Ships, Dragons, Fishes
Click on any of the above images to see more ships, dragons, and fishes.
Rancho maps provide some of the earliest mapping within California. Most land grant (rancho) maps were hand drawn, often rather crudely. The U.S. District Court (San Francisco) placed all land grant maps used in the Court's Land Case decisions on permanent deposit in The Bancroft Library. This collection has been digitized and is available online through the Online Archive of California's Guide to the maps of private land grant cases of California. The Earth Sciences & Map Library's collection contains many reproductions of these manuscript maps, as well as other rancho maps not involved in the land case court decisions. For more information on rancho maps and their history, see the document Ranchos of California.

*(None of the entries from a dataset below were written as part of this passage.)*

/-- Settles O37: TERM and RUN by their tests, a cut-off RUN by RUN's own match, and every other byte by `rle_lit`. -/
theorem rleFormsDecode : Obligations.RleFormsDecode := by
  refine ⟨fun c => rfl, rle_term, fun r => ?zeroExtended, rle_run, fun c => ?cutTwo, fun c n => ?cutThree,
    fun c b r hed hzero => ?other, fun c b r hb => ?loneEd, fun c => ?lastEd, fun r hr => ?zeroClassic⟩
  case zeroExtended => exact rle_lit nofun (fun h => absurd h (by decide))
  case cutTwo => cases c <;> rfl
  case cutThree => cases c <;> rfl
  case other => exact rle_lit (fun _ hb => absurd hb hzero) (fun hb => absurd hb hed)
  case loneEd => exact rle_lit (fun _ h => absurd h (by decide)) (fun _ h => hb (by simpa using h))
  case lastEd => cases c <;> rfl
  case zeroClassic => exact rle_lit (fun _ _ => hr) (fun h => absurd h (by decide))

/-! ### The standard layout's 16-bit fields (R54, R97). -/

theorem toNat_word (hi lo : Byte) : (hi ++ lo : Word).toNat = lo.toNat + 256 * hi.toNat := by
  have h : (hi ++ lo : Word).toNat = hi.toNat * 2 ^ 8 + lo.toNat := toNat_append_eq_add hi lo
  omega

theorem word_eq_zero_iff (hi lo : Byte) : (hi ++ lo : Word) = 0 ↔ lo = 0 ∧ hi = 0 := by
  rw [← BitVec.toNat_inj, ← BitVec.toNat_inj, ← BitVec.toNat_inj, toNat_word]
  simp

/-! ### One block's data (R212 (d)). -/

theorem blockData_raw {body rest : List Byte} (h : body.length = 16384) :
    blockData 0xFFFF#16 (body ++ rest) = some (body, rest) := by
  rw [blockData, if_pos rfl, if_pos (by simp [h]), List.take_left' h, List.drop_left' h]

theorem blockData_raw_short {body : List Byte} (h : body.length < 16384) : blockData 0xFFFF#16 body = none := by
  rw [blockData, if_pos rfl, if_neg (not_le.mpr h)]

theorem blockData_compressed {len : Word} {body rest : List Byte} (hlen : len ≠ 0xFFFF#16)
    (h : body.length = len.toNat) :
    blockData len (body ++ rest) = (rleUpTo false snapPageBytes body).map fun out => (out, rest) := by
  rw [blockData, if_neg hlen, if_pos (by simp [h]), List.take_left' h, List.drop_left' h]

theorem blockData_compressed_short {len : Word} {body : List Byte} (hlen : len ≠ 0xFFFF#16)
    (h : body.length < len.toNat) :
    blockData len body = none := by
  rw [blockData, if_neg hlen, if_neg (not_le.mpr h)]

/-- A block's data fit a page, and what follows is no longer than what was there. -/
theorem blockData_eq_some {len : Word} {rest : List Byte} {d : List Byte × List Byte}
    (h : blockData len rest = some d) :
    d.1.length ≤ 16384 ∧ d.2.length ≤ rest.length := by
  unfold blockData at h
  split_ifs at h
  · cases h
    simp
  · obtain ⟨out, hout, rfl⟩ := Option.map_eq_some_iff.mp h
    exact ⟨(rleUpTo_length hout).2, by simp⟩

/-! ### The block walk (R221). -/

theorem pageBlocks_nil (l : SnapLayout) (fuel : Nat) : pageBlocks l fuel [] = some [] := by
  cases fuel <;> rfl

theorem pageBlocks_of_short {l : SnapLayout} {src : List Byte} (hne : src ≠ []) (hlt : src.length < 3) (fuel : Nat) :
    pageBlocks l fuel src = none := by
  match src with
  | [] => exact absurd rfl hne
  | [_] | [_, _] => cases fuel <;> rfl
  | _ :: _ :: _ :: rest => simp only [List.length_cons] at hlt; omega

Bird's-eye views were popular during the 19th Century, especially for city areas. The second view below is a portion of Berkeley, California, looking over the campus westward, towards San Francisco. It was produced in 1891 by Irwin & Johnson, Real Estate Agents, as part of a real estate promotional. There are many other bird's-eye views in the collection, for various places around the world. Some are full-color originals, others are facsimiles or black-and-white reproductions.
In addition to facsimile maps, the collection has many black-and-white reproductions of old maps. These reproductions can be on microfiche or microfilm, or in the collection as oversize photostats.